C-Suite: Invest in culture, build more modern organization structures that provide for valued work to be distributed and highly flexible. Learn how to lead that way. Stop trying to have total control, and to manage by out of date biases and constructs. Help leaders learn how to lead differently… Free them up from being the BOSS. And remember people are THE SOURCE through almost anything. Listen and engage them fully. Stop just telling them what to do.
People: Focus on growing your personal equity and personal portfolio to make you highly valuable to your organization and in the marketplace. Do not expect stability from your work environment. Do not chase happiness by itself. Do not expect perfect leaders. They need your help more than you think. Try to conclude each day knowing you made a meaningful difference, adding to your personal skill set and receiving a fair return on your energy investment. Focus on growing and improving, more than job hopping or looking for the perfect job. It doesn’t exist. If you do that, the right opportunities and results will come.

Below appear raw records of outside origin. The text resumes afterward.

theorem modifyAt_next {e : Ea} {cost : Nat} {f : Byte → State → Byte × State} {k : Byte → State → State} {s t : State} :
    modifyAt e cost f k s = .next t ↔
      t = (k (f (memRead e.addr s).1 (memRead e.addr s).2).1
        (memWrite e.addr (f (memRead e.addr s).1 (memRead e.addr s).2).1
          (f (memRead e.addr s).1 (memRead e.addr s).2).2)).addCycles cost := by
  simp [modifyAt, complete, eq_comm]

/-- A branch completes: not taken, or with the PC at the target (R300). -/
theorem branchIf_eq (cond : Bool) (off : Int) (s : State) :
    branchIf cond off s =
      .next (if cond then
          State.addCycles (if pagesDiffer s.pc (branchTarget s.pc off) then 4 else 3)
            { s with pc := branchTarget s.pc off }
        else s.addCycles 2) := by
  cases cond <;> simp [branchIf, complete]

/-- An illegal opcode completes if its rule does. -/
theorem ifInIllegalSet_next {op : Byte} {f : State → Result} {s : State} (h : ∃ t, f s = .next t) :
    ∃ t, ifInIllegalSet op f s = .next t := by
  unfold ifInIllegalSet
  split
  · exact h
  · exact ⟨_, rfl⟩

/-! ## The canonical form of the memories (R50) -/

theorem shadowOffset_lt {a : Addr} {s : State} (h : isIO a s = true) : shadowOffset a < shadowSize := by
  have := isIO_range h
  simp only [shadowOffset, ioLo, shadowSize]
  omega

/-- The canonical form is a matter of the two memories alone. -/
theorem memoryInv_congr {s t : State} (hr : t.ram = s.ram) (hs : t.shadow = s.shadow) (h : MemoryInv s) : MemoryInv t := by
  unfold MemoryInv
  rw [hr, hs]
  exact h

theorem memoryInv_memRead {s : State} (h : MemoryInv s) (a : Addr) : MemoryInv (memRead a s).2 :=
  memoryInv_congr (by simp) (by simp) h

theorem memoryInv_storeRam {s : State} (h : MemoryInv s) (a : Addr) (v : Byte) : MemoryInv (storeRam a v s) :=
  ⟨Memory.wf_write h.1 a.isLt, h.2⟩

theorem memoryInv_memWrite {s : State} (h : MemoryInv s) (a : Addr) (v : Byte) : MemoryInv (memWrite a v s) := by
  refine ⟨?_, ?_⟩
  · rw [memWrite_ram_field]
    split
    · exact h.1
    · exact Memory.wf_write h.1 a.isLt
  · rw [memWrite_shadow_field]
    split
    · exact Memory.wf_write h.2 (shadowOffset_lt ‹_›)
    · exact h.2

theorem memoryInv_push {s : State} (h : MemoryInv s) (v : Byte) : MemoryInv (push v s) :=
  memoryInv_congr rfl rfl (memoryInv_memWrite h (stackAddr s.sp) v)

theorem memoryInv_pushAddr {s : State} (h : MemoryInv s) (a : Addr) : MemoryInv (pushAddr a s) :=
  memoryInv_push (memoryInv_push h _) _

theorem memoryInv_takeInterrupt {s : State} (h : MemoryInv s) (vec ret : Addr) (p : Byte) (ev : Addr → Byte → Event)
    (cost : Nat) : MemoryInv (takeInterrupt vec ret p ev cost s) :=
  memoryInv_congr (by simp [takeInterrupt]) (by simp [takeInterrupt]) (memoryInv_push (memoryInv_pushAddr h ret) p)

theorem memoryInv_applyTrap {s : State} (h : MemoryInv s) (r : Config.TrapResult) : MemoryInv (applyTrap r s) := by
  refine ⟨Memory.wf_writeAll h.1 fun w hw => ?_, Memory.wf_writeAll h.2 fun w hw => ?_⟩
  · obtain ⟨v, -, rfl⟩ := List.mem_map.1 hw
    exact v.1.isLt
  · obtain ⟨v, -, rfl⟩ := List.mem_map.1 hw
    exact v.1.isLt

theorem memoryInv_callTrap {s : State} (h : MemoryInv s) (a : Addr) : MemoryInv (callTrap a s) := by
  unfold callTrap
  split
  · exact memoryInv_applyTrap h _
  · exact h

end Sys2Proof.Machine
end

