-- ==== Sys2Proof/Tests/Slice0.lean ====
section
/-!
SUPPORT. Tests/Slice0.lean: the check of ill-formed terms, the decoding of every row of the opcode map, one or two steps
per instruction with the results of 95_test_vectors.md, and for each obligation with hypotheses a witness that meets them.
-/

namespace Sys2Proof.Tests

open Sys2Proof.Machine Sys2Proof.Safety

set_option maxRecDepth 100000

/-! ## Well-formedness: each check refuses a term -/

theorem test_wf_bpl :
    (Instr.bpl 128).wf = false ∧ (Instr.bpl (-129)).wf = false ∧ (Instr.bpl 127).wf = true ∧ (Instr.bpl (-128)).wf = true := by
  decide
theorem test_wf_bmi :
    (Instr.bmi 128).wf = false ∧ (Instr.bmi (-129)).wf = false ∧ (Instr.bmi 127).wf = true ∧ (Instr.bmi (-128)).wf = true := by
  decide
theorem test_wf_bvc :
    (Instr.bvc 128).wf = false ∧ (Instr.bvc (-129)).wf = false ∧ (Instr.bvc 127).wf = true ∧ (Instr.bvc (-128)).wf = true := by
  decide
theorem test_wf_bvs :
    (Instr.bvs 128).wf = false ∧ (Instr.bvs (-129)).wf = false ∧ (Instr.bvs 127).wf = true ∧ (Instr.bvs (-128)).wf = true := by
  decide
theorem test_wf_bcc :
    (Instr.bcc 128).wf = false ∧ (Instr.bcc (-129)).wf = false ∧ (Instr.bcc 127).wf = true ∧ (Instr.bcc (-128)).wf = true := by
  decide
theorem test_wf_bcs :
    (Instr.bcs 128).wf = false ∧ (Instr.bcs (-129)).wf = false ∧ (Instr.bcs 127).wf = true ∧ (Instr.bcs (-128)).wf = true := by
  decide
theorem test_wf_bne :
    (Instr.bne 128).wf = false ∧ (Instr.bne (-129)).wf = false ∧ (Instr.bne 127).wf = true ∧ (Instr.bne (-128)).wf = true := by
  decide
theorem test_wf_beq :
    (Instr.beq 128).wf = false ∧ (Instr.beq (-129)).wf = false ∧ (Instr.beq 127).wf = true ∧ (Instr.beq (-128)).wf = true := by
  decide
theorem test_wf_jam : (Instr.jam 0x03).wf = false ∧ (Instr.jam 0xF1).wf = false ∧
    (Instr.jam 0xF2).wf = true := by
  decide
theorem test_wf_nopZp : (Instr.nopZp 0x05 0).wf = false ∧ (Instr.nopZp 0x63 0).wf = false ∧
    (Instr.nopZp 0x64 0).wf = true := by
  decide
theorem test_wf_ancImm : (Instr.ancImm 0x0C 0).wf = false ∧ (Instr.ancImm 0x2A 0).wf = false ∧
    (Instr.ancImm 0x2B 0).wf = true := by
  decide
theorem test_wf_nopZpx : (Instr.nopZpx 0x15 0).wf = false ∧ (Instr.nopZpx 0xF3 0).wf = false ∧
    (Instr.nopZpx 0xF4 0).wf = true := by
  decide
theorem test_wf_nopImp : (Instr.nopImp 0x1B).wf = false ∧ (Instr.nopImp 0xF9).wf = false ∧
    (Instr.nopImp 0xFA).wf = true := by
  decide
theorem test_wf_nopAbsx : (Instr.nopAbsx 0x1D 0).wf = false ∧ (Instr.nopAbsx 0xFB 0).wf = false ∧
    (Instr.nopAbsx 0xFC 0).wf = true := by
  decide
theorem test_wf_nopImm : (Instr.nopImm 0x81 0).wf = false ∧ (Instr.nopImm 0xE1 0).wf = false ∧
    (Instr.nopImm 0xE2 0).wf = true := by
  decide
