/-- A cell waiting at an outbound port (R272, R275): whether it is in transit, its class, virtual channel (0 REQ, 1 RSP,
2 CTL) and length in 32-byte units, FOLD, and the cell. -/
structure QCell where
  transit : Bool
  cls : Nat
  vc : Nat
  units : Nat
  fold : Bool := false
  body : CellBody
  deriving DecidableEq, Repr

/-- A ring port (R266, R297). Of its link: the cells that wait to leave, whether the last C0 cell sent was in transit
(R272), the units sent on each virtual channel whose credits have not come back, and those of the receive space here that
are free again and not yet returned (R275). -/
structure RPort where
  st : PortSt := .down
  peer : Option Nat := none
  retrains : Nat := 0
  plug : Bool := false
  en : Bool := true
  wrapped : Bool := false
  fec : Nat := 0
  fecMs : Nat := 0
  rejoin : Bool := false
  q : List QCell := []
  c0Transit : Bool := false
  used : Cnt := []
  back : Cnt := []
  deriving DecidableEq, Repr, Inhabited

/-- A remote request outstanding at the requester (R277, R291); `limit` and `holdMs` are SRN_TMO as it stood when the request
was sent first (R36); `route` is the path of its last attempt. -/
structure Remote where
  tag : Nat
  hostTag : Nat
  addr : Nat
  wr : Option WrBody := none
  owner : Nat
  attempts : Nat := 1
  sent : Bool := true
  usedA : Nat := 0
  usedB : Nat := 0
  holding : Bool := false
  delayed : Bool := false
  waited : Bool := false
  route : Option (Bool × Nat) := none
  causes : List Nat := []
  slice : Nat := 0
  limit : Nat := 4
  holdMs : Nat := 200
  deriving DecidableEq, Repr

/-- State of the ring cipher per source and epoch (R278): highest SEQ accepted and those of the window below it. -/
structure SeqWin where
  high : Nat := 0
  seen : List Nat := []
  deriving DecidableEq, Repr, Inhabited

/-- Write credits this requester holds toward an owner, by ring (R276). -/
structure Cred where
  a : Nat := 16
  b : Nat := 16
  deriving DecidableEq, Repr, Inhabited

/-- Splice and leave progress (R286, R287): the joining index, the step reached, the members whose MARK on the ring that
drains has been seen. -/
structure SpliceSt where
  index : Nat
  step : Nat := 1
  marks : List Nat := []
  leaving : Bool := false
  startT : Nat := 0
  deriving DecidableEq, Repr

/-- The Sirain ring (R265–R297). Of the rhizoid line (R281): the frames that wait for it, the one this node is sending, and
when that one ends. -/
structure Srn where
  index : Nat := 0
  indexed : Bool := false
  ringId : Nat := 0
  ring : RingSt := .alone
  west : RPort := {}
  east : RPort := {}
  bypassA : Bool := true
  bypassB : Bool := true
  holder : Nat := 0
  members : Tab Member := []
  dead : List (Nat × Nat) := []
  splice : Option SpliceSt := none
  spliceQ : List Nat := []
  heldReason : Nat := 0
  epoch : Nat := 0
  keyid : Nat := 0
  prevEpoch : Option Nat := none
  newKey : Option (Nat × Nat) := none
  keyCause : Nat := 0
  acks : List Nat := []
  seqNext : Nat := 0
  seqs : Tab SeqWin := []
  sessions : List Nat := []
  remotes : List Remote := []
  nextTag : Nat := 0
  applied : List (Nat × Nat) := []
  creds : Tab Cred := []
  owed : Cnt := []
  presents : List Pres := []
  presenting : Bool := false
  coldT : Nat := 0
  coldOpen : Bool := false
  indexRetry : Bool := false
  cue : Bool := false
  rejoin : Bool := false
  retryUs : Nat := 20
  attempts : Nat := 4
  holdMs : Nat := 200
  authSec : Nat := 0
  rlq : List (Nat × List Nat) := []
  rlCur : Option (Nat × List Nat) := none
  rlEnd : Nat := 0
  cnt : Cnt := []
  deriving DecidableEq, Repr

As we often say, it’s that simple and hard.
Think Big, Start Small, Act Now,
- Lorne
One Millennial View: Thank you for some spot-on guidance, especially on the people level. Some unsavory terms seem to be perpetuating a level of stuckness that affords individuals the excuse to stop in their tracks. When I read about biases (especially of the unconscious variety), new normals, and even the term equity (which some mistakenly assume suggests fairness of outcome, not opportunity), these do not offer solutions, they make people throw their hands in the air and succumb to a whirlwind of invisible barricades. Instead, what ARE we in control of? Each organization makes their own rules. If we know this wild wild west is not going to zen out, then what can we do to curb our own company chaos, and offer the best experience for our people, our c-suite, and our board? It’ll never be perfect, however we can always manually course correct, starting with ourselves first, before careening into oblivion.